If I may plug the 140kit (http://140kit.com) which is an open source Twitter mining and analytics solution that uses the streaming API to make downloading millions of Tweets in easily accessible formats quick and easy for anyone.
(doh, it looks like its down for some reason. Well, when it's back up- its there. I'm sure you could find the github repo and run it yourself since it is open source). Written in Rails.
I guess R is a bit more DIY than these frameworks, but it has a very large collection of tools. I've found libraries for everything from CART (classification and regression trees), to SVM, to HMM learning, to clustering, to EM. R with libraries from CRAN is my go-to tool for statistical learning.
R is great at 100s of thousands but fails miserably at millions. This seems especially true for clustering and regression. With the explosion of data collection, tools have to be able to easily take in and clean millions of records quickly.
Does anybody have experience with Orange or RapidMiner?
Something like SAS or DAP would be better suited for large data sets, as R tends to load everything on the RAM.
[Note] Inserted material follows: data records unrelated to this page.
-- ==== Sys2Proof/Laws/State.lean ====
section
/-! SUPPORT. What each update of State leaves and what it sets: one lemma per field per update. -/

namespace Sys2Proof.Machine

/-! ### setPort -/

@[simp] theorem setPort_port (s : State) (x : Port) : (s.setPort x).port = x := rfl
@[simp] theorem setPort_clock (s : State) (x : Port) : (s.setPort x).clock = s.clock := rfl
@[simp] theorem setPort_settings (s : State) (x : Port) : (s.setPort x).settings = s.settings := rfl
@[simp] theorem setPort_channels (s : State) (x : Port) : (s.setPort x).channels = s.channels := rfl
@[simp] theorem setPort_stage (s : State) (x : Port) : (s.setPort x).stage = s.stage := rfl
@[simp] theorem setPort_rating (s : State) (x : Port) : (s.setPort x).rating = s.rating := rfl
@[simp] theorem setPort_verticals (s : State) (x : Port) : (s.setPort x).verticals = s.verticals := rfl
@[simp] theorem setPort_cable (s : State) (x : Port) : (s.setPort x).cable = s.cable := rfl
@[simp] theorem setPort_gauging (s : State) (x : Port) : (s.setPort x).gauging = s.gauging := rfl
@[simp] theorem setPort_warning (s : State) (x : Port) : (s.setPort x).warning = s.warning := rfl
@[simp] theorem setPort_freeReads (s : State) (x : Port) : (s.setPort x).freeReads = s.freeReads := rfl
@[simp] theorem setPort_resetHeld (s : State) (x : Port) : (s.setPort x).resetHeld = s.resetHeld := rfl
@[simp] theorem setPort_pending (s : State) (x : Port) : (s.setPort x).pending = s.pending := rfl

/-! ### setClock -/

@[simp] theorem setClock_port (s : State) (x : Word) : (s.setClock x).port = s.port := rfl
@[simp] theorem setClock_clock (s : State) (x : Word) : (s.setClock x).clock = x := rfl
@[simp] theorem setClock_settings (s : State) (x : Word) : (s.setClock x).settings = s.settings := rfl
@[simp] theorem setClock_channels (s : State) (x : Word) : (s.setClock x).channels = s.channels := rfl
@[simp] theorem setClock_stage (s : State) (x : Word) : (s.setClock x).stage = s.stage := rfl
@[simp] theorem setClock_rating (s : State) (x : Word) : (s.setClock x).rating = s.rating := rfl
@[simp] theorem setClock_verticals (s : State) (x : Word) : (s.setClock x).verticals = s.verticals := rfl
@[simp] theorem setClock_cable (s : State) (x : Word) : (s.setClock x).cable = s.cable := rfl
@[simp] theorem setClock_gauging (s : State) (x : Word) : (s.setClock x).gauging = s.gauging := rfl
@[simp] theorem setClock_warning (s : State) (x : Word) : (s.setClock x).warning = s.warning := rfl
@[simp] theorem setClock_freeReads (s : State) (x : Word) : (s.setClock x).freeReads = s.freeReads := rfl
@[simp] theorem setClock_resetHeld (s : State) (x : Word) : (s.setClock x).resetHeld = s.resetHeld := rfl
@[simp] theorem setClock_pending (s : State) (x : Word) : (s.setClock x).pending = s.pending := rfl

/-! ### setSettings -/

@[simp] theorem setSettings_port (s : State) (x : Settings) : (s.setSettings x).port = s.port := rfl
@[simp] theorem setSettings_clock (s : State) (x : Settings) : (s.setSettings x).clock = s.clock := rfl
@[simp] theorem setSettings_settings (s : State) (x : Settings) : (s.setSettings x).settings = x := rfl
@[simp] theorem setSettings_channels (s : State) (x : Settings) : (s.setSettings x).channels = s.channels := rfl
@[simp] theorem setSettings_stage (s : State) (x : Settings) : (s.setSettings x).stage = s.stage := rfl
@[simp] theorem setSettings_rating (s : State) (x : Settings) : (s.setSettings x).rating = s.rating := rfl
@[simp] theorem setSettings_verticals (s : State) (x : Settings) : (s.setSettings x).verticals = s.verticals := rfl
@[simp] theorem setSettings_cable (s : State) (x : Settings) : (s.setSettings x).cable = s.cable := rfl
@[simp] theorem setSettings_gauging (s : State) (x : Settings) : (s.setSettings x).gauging = s.gauging := rfl
@[simp] theorem setSettings_warning (s : State) (x : Settings) : (s.setSettings x).warning = s.warning := rfl
@[simp] theorem setSettings_freeReads (s : State) (x : Settings) : (s.setSettings x).freeReads = s.freeReads := rfl
@[simp] theorem setSettings_resetHeld (s : State) (x : Settings) : (s.setSettings x).resetHeld = s.resetHeld := rfl
@[simp] theorem setSettings_pending (s : State) (x : Settings) : (s.setSettings x).pending = s.pending := rfl

/-! ### setChannels -/

@[simp] theorem setChannels_port (s : State) (x : Vector Channel Config.channels) : (s.setChannels x).port = s.port := rfl
@[simp] theorem setChannels_clock (s : State) (x : Vector Channel Config.channels) : (s.setChannels x).clock = s.clock := rfl
@[simp] theorem setChannels_settings (s : State) (x : Vector Channel Config.channels) : (s.setChannels x).settings = s.settings := rfl
@[simp] theorem setChannels_channels (s : State) (x : Vector Channel Config.channels) : (s.setChannels x).channels = x := rfl
@[simp] theorem setChannels_stage (s : State) (x : Vector Channel Config.channels) : (s.setChannels x).stage = s.stage := rfl
@[simp] theorem setChannels_rating (s : State) (x : Vector Channel Config.channels) : (s.setChannels x).rating = s.rating := rfl
@[simp] theorem setChannels_verticals (s : State) (x : Vector Channel Config.channels) : (s.setChannels x).verticals = s.verticals := rfl
@[simp] theorem setChannels_cable (s : State) (x : Vector Channel Config.channels) : (s.setChannels x).cable = s.cable := rfl
@[simp] theorem setChannels_gauging (s : State) (x : Vector Channel Config.channels) : (s.setChannels x).gauging = s.gauging := rfl
@[simp] theorem setChannels_warning (s : State) (x : Vector Channel Config.channels) : (s.setChannels x).warning = s.warning := rfl
@[simp] theorem setChannels_freeReads (s : State) (x : Vector Channel Config.channels) : (s.setChannels x).freeReads = s.freeReads := rfl
@[simp] theorem setChannels_resetHeld (s : State) (x : Vector Channel Config.channels) : (s.setChannels x).resetHeld = s.resetHeld := rfl
@[simp] theorem setChannels_pending (s : State) (x : Vector Channel Config.channels) : (s.setChannels x).pending = s.pending := rfl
From http://www.gnu.org/software/dap/ : "Because Dap processes files one line at a time, rather than reading entire files into memory, it can be, and has been, used on data sets that have very many lines and/or very many variables."
Regarding R's processing power, I haven't found it to be an issue. When building a model and testing, I use a sample of the data which is usually less than 100,000 observations. I use samples even when using a tool like SAS Enterprise Miner.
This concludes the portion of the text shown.